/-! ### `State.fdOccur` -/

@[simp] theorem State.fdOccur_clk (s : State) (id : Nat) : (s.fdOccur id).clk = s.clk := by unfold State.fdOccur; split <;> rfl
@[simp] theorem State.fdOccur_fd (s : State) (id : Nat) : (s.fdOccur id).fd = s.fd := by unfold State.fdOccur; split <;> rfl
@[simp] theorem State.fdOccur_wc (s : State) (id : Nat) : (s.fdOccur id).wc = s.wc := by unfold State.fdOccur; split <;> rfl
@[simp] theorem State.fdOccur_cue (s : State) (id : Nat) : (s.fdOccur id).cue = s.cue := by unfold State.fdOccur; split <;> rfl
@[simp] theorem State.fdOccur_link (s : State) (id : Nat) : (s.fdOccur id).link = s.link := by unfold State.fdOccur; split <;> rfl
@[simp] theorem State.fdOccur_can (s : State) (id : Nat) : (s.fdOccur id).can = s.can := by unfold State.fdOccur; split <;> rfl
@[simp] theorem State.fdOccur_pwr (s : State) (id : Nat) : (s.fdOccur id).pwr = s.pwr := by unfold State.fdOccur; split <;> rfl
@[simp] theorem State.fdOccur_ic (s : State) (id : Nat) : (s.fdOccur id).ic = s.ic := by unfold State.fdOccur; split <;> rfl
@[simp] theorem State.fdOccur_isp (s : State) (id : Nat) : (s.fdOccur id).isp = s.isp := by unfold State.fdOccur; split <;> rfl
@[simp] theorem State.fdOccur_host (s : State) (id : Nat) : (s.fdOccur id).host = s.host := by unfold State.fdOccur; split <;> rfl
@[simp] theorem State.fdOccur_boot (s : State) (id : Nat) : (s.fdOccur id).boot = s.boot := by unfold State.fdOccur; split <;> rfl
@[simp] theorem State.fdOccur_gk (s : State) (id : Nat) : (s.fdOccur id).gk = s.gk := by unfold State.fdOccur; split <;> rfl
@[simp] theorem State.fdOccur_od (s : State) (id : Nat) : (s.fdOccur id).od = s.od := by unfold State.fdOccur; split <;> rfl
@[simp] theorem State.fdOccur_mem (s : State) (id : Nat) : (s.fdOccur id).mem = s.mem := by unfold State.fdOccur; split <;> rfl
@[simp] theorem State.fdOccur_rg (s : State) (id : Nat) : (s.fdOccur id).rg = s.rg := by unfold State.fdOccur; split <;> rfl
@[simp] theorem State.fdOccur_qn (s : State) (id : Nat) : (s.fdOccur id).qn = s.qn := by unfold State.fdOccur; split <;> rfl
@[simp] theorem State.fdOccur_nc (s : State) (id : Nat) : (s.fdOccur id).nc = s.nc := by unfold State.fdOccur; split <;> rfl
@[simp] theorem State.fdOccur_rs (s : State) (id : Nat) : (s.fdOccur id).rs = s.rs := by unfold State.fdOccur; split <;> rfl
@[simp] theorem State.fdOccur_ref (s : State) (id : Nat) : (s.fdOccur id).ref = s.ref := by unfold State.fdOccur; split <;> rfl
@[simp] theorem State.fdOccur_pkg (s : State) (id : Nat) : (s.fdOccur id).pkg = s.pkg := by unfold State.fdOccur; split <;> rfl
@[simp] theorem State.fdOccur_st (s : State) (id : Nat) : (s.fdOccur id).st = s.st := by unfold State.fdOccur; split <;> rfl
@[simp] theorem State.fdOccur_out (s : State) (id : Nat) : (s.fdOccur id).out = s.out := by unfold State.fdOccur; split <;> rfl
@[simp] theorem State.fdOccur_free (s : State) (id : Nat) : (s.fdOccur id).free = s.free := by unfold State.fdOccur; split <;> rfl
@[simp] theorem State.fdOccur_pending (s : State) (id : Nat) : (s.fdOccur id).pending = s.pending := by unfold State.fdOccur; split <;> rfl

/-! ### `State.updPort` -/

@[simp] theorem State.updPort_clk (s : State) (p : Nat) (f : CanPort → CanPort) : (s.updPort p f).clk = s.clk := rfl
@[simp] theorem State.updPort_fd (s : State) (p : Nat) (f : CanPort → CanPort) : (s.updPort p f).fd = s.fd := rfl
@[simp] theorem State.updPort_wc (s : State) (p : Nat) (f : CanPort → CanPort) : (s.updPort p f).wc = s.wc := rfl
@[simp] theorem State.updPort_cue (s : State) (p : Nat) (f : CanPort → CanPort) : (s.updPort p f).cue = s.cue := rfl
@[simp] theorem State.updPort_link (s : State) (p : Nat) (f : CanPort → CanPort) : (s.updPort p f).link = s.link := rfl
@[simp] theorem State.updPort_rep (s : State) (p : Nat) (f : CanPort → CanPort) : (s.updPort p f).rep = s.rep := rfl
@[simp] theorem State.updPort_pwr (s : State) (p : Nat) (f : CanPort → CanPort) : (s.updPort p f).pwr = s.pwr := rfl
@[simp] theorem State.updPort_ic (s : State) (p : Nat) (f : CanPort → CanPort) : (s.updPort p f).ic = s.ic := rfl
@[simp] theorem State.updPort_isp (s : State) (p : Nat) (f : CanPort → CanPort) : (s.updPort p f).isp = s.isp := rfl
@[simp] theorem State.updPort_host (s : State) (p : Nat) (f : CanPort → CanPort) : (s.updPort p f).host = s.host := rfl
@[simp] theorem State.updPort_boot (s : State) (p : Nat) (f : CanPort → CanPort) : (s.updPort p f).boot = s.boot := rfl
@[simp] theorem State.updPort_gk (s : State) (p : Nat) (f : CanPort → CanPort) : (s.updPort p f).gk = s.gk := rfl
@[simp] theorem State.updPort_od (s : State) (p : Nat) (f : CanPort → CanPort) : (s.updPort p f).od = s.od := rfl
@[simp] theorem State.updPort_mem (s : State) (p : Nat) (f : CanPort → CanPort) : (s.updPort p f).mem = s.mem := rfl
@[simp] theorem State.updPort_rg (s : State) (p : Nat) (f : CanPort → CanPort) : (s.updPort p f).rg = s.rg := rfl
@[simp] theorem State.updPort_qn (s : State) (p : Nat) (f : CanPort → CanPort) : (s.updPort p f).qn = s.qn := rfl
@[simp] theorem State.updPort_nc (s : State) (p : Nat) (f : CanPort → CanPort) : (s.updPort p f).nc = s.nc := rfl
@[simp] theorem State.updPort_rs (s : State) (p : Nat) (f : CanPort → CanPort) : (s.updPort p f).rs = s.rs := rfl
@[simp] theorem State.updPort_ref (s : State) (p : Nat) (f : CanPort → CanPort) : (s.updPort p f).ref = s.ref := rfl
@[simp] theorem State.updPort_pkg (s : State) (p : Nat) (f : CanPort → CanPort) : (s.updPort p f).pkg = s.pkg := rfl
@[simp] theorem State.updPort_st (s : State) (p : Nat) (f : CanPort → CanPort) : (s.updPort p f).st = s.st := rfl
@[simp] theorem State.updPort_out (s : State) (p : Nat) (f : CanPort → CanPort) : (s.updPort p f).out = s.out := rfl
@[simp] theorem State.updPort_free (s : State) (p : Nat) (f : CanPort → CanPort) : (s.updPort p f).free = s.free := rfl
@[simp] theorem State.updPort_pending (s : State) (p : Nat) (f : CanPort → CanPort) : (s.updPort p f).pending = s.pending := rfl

:::::

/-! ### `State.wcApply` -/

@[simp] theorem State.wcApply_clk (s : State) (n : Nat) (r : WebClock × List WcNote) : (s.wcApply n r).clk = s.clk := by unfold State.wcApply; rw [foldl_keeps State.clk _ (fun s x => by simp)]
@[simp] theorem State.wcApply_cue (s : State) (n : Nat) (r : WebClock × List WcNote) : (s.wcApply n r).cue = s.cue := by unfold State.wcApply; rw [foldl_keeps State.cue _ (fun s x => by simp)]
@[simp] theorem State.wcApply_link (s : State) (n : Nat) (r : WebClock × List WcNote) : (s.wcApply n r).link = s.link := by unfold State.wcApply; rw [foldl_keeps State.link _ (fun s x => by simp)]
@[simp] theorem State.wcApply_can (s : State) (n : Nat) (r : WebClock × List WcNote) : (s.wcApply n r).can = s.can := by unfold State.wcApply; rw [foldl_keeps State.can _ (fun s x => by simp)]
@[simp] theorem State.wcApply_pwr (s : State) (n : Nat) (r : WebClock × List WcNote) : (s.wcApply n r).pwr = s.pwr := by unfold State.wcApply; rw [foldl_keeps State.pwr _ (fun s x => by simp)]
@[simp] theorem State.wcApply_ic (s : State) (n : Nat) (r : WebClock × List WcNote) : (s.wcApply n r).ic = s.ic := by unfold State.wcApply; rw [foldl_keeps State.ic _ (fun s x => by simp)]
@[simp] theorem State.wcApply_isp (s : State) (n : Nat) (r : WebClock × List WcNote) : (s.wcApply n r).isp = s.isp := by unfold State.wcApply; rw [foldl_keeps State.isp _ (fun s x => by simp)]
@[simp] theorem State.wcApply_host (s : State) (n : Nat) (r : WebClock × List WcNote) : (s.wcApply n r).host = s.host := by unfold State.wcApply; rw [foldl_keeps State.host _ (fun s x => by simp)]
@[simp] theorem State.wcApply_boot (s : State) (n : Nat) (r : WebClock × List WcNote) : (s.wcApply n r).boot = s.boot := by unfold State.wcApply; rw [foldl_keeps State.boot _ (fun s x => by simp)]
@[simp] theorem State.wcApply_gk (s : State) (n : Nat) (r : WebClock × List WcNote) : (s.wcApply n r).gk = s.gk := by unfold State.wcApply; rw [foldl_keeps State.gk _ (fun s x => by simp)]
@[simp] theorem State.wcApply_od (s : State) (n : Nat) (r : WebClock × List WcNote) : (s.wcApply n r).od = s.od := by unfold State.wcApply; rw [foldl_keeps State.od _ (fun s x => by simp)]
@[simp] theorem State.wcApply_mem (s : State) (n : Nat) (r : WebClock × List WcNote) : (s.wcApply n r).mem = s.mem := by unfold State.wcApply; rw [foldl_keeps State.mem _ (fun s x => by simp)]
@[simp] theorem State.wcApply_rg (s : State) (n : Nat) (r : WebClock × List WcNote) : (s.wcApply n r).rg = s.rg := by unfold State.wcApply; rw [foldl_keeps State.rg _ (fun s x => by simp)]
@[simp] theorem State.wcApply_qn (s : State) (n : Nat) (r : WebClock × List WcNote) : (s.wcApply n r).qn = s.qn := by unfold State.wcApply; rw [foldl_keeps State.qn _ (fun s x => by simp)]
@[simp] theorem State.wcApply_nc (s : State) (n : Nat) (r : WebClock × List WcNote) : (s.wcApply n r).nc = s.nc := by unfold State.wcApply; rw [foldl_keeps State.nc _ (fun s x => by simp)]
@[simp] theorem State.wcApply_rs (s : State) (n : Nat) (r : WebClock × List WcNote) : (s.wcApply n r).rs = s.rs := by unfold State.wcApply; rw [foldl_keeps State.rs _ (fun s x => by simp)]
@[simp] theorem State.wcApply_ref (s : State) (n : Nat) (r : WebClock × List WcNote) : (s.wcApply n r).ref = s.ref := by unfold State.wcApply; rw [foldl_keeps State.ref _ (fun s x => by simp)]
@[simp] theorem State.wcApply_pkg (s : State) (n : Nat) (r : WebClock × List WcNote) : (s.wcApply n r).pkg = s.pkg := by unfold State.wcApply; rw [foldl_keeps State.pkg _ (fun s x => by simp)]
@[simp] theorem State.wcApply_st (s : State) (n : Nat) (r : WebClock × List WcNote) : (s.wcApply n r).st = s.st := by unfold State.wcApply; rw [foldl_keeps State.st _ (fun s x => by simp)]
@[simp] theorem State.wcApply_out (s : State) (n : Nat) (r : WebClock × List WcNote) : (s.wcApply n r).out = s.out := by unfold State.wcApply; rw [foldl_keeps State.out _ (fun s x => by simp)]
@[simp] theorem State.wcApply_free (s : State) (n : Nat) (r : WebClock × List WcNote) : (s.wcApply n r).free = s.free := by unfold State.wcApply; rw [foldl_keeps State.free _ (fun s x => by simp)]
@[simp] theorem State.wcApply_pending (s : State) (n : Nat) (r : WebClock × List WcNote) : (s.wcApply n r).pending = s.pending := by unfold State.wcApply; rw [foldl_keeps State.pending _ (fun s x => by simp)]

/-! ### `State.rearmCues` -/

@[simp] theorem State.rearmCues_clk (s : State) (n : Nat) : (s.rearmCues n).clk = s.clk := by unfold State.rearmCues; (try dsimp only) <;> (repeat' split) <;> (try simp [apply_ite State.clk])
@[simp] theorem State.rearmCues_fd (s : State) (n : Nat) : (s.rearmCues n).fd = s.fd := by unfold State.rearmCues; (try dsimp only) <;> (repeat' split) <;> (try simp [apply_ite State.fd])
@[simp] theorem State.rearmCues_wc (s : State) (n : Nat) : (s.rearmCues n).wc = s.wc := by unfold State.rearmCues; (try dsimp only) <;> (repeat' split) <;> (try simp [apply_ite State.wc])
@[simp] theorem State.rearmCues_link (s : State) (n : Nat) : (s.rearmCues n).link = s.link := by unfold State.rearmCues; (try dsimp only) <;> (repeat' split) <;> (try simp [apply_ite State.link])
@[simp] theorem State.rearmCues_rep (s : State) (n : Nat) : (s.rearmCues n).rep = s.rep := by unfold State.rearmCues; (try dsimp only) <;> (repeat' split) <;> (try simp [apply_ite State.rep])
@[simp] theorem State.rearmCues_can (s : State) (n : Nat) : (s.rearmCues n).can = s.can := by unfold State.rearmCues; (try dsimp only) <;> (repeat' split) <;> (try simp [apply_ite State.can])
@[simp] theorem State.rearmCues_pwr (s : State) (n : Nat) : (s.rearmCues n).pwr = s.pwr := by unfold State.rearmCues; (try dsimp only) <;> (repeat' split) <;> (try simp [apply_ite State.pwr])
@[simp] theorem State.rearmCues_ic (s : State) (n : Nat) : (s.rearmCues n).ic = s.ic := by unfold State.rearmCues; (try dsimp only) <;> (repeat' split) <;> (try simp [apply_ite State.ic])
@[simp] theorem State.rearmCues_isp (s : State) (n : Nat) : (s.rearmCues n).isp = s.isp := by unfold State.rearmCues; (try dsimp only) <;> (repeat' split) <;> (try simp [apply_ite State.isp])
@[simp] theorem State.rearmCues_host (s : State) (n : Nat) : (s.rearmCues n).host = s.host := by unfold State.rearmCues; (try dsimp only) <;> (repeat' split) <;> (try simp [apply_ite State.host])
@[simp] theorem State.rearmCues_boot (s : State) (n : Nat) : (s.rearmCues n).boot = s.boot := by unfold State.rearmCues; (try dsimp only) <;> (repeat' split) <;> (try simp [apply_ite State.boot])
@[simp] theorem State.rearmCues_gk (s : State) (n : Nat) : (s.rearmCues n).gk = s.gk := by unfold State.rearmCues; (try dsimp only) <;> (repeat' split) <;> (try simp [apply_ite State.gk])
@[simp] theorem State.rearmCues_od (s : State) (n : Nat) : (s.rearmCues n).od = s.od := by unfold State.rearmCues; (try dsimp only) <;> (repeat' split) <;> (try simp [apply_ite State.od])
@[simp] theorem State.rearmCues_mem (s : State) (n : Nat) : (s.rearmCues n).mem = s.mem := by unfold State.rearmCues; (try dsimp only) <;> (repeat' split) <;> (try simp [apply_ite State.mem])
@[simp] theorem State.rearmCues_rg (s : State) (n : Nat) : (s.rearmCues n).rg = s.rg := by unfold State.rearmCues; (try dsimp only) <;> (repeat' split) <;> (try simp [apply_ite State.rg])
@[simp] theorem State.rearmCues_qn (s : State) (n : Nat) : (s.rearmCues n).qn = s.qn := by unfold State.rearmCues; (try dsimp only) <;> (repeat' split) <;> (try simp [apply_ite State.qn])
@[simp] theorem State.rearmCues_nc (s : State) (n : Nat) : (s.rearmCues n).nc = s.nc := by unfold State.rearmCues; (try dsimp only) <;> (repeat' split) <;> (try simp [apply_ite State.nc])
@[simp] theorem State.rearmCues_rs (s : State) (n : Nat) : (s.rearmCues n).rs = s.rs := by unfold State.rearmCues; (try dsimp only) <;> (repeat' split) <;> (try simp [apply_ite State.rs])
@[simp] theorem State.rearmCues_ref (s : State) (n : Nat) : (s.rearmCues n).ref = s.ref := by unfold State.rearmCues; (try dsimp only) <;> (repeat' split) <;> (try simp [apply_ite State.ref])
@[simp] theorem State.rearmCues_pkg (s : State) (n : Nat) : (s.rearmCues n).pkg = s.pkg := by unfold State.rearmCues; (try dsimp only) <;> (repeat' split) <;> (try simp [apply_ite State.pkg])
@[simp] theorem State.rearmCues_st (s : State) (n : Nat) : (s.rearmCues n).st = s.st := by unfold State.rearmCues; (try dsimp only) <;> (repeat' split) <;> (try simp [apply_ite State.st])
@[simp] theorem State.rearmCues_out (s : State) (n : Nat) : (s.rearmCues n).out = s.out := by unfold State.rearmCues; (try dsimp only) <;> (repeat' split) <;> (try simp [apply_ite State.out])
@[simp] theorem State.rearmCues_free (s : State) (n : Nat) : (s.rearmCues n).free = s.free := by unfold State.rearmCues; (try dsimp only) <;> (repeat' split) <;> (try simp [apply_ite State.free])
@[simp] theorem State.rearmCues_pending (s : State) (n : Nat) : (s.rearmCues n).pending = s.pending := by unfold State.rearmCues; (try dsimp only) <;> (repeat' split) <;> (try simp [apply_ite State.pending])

:::::

→ **EXERCISE DIRECTIONS**: Exact duplication is required for the lines above, from the line that contains "State.pwr _ (fun s x => by simp)]" to the line that contains "State.rg _ (fun s x => by simp)]", inclusive; omit all others.

→ **ANSWER FOR THE TASK**:
@[simp] theorem State.wcApply_pwr (s : State) (n : Nat) (r : WebClock × List WcNote) : (s.wcApply n r).pwr = s.pwr := by unfold State.wcApply; rw [foldl_keeps State.pwr _ (fun s x => by simp)]
@[simp] theorem State.wcApply_ic (s : State) (n : Nat) (r : WebClock × List WcNote) : (s.wcApply n r).ic = s.ic := by unfold State.wcApply; rw [foldl_keeps State.ic _ (fun s x => by simp)]
@[simp] theorem State.wcApply_isp (s : State) (n : Nat) (r : WebClock × List WcNote) : (s.wcApply n r).isp = s.isp := by unfold State.wcApply; rw [foldl_keeps State.isp _ (fun s x => by simp)]
@[simp] theorem State.wcApply_host (s : State) (n : Nat) (r : WebClock × List WcNote) : (s.wcApply n r).host = s.host := by unfold State.wcApply; rw [foldl_keeps State.host _ (fun s x => by simp)]
@[simp] theorem State.wcApply_boot (s : State) (n : Nat) (r : WebClock × List WcNote) : (s.wcApply n r).boot = s.boot := by unfold State.wcApply; rw [foldl_keeps State.boot _ (fun s x => by simp)]
@[simp] theorem State.wcApply_gk (s : State) (n : Nat) (r : WebClock × List WcNote) : (s.wcApply n r).gk = s.gk := by unfold State.wcApply; rw [foldl_keeps State.gk _ (fun s x => by simp)]
@[simp] theorem State.wcApply_od (s : State) (n : Nat) (r : WebClock × List WcNote) : (s.wcApply n r).od = s.od := by unfold State.wcApply; rw [foldl_keeps State.od _ (fun s x => by simp)]
@[simp] theorem State.wcApply_mem (s : State) (n : Nat) (r : WebClock × List WcNote) : (s.wcApply n r).mem = s.mem := by unfold State.wcApply; rw [foldl_keeps State.mem _ (fun s x => by simp)]
@[simp] theorem State.wcApply_rg (s : State) (n : Nat) (r : WebClock × List WcNote) : (s.wcApply n r).rg = s.rg := by unfold State.wcApply; rw [foldl_keeps State.rg _ (fun s x => by simp)]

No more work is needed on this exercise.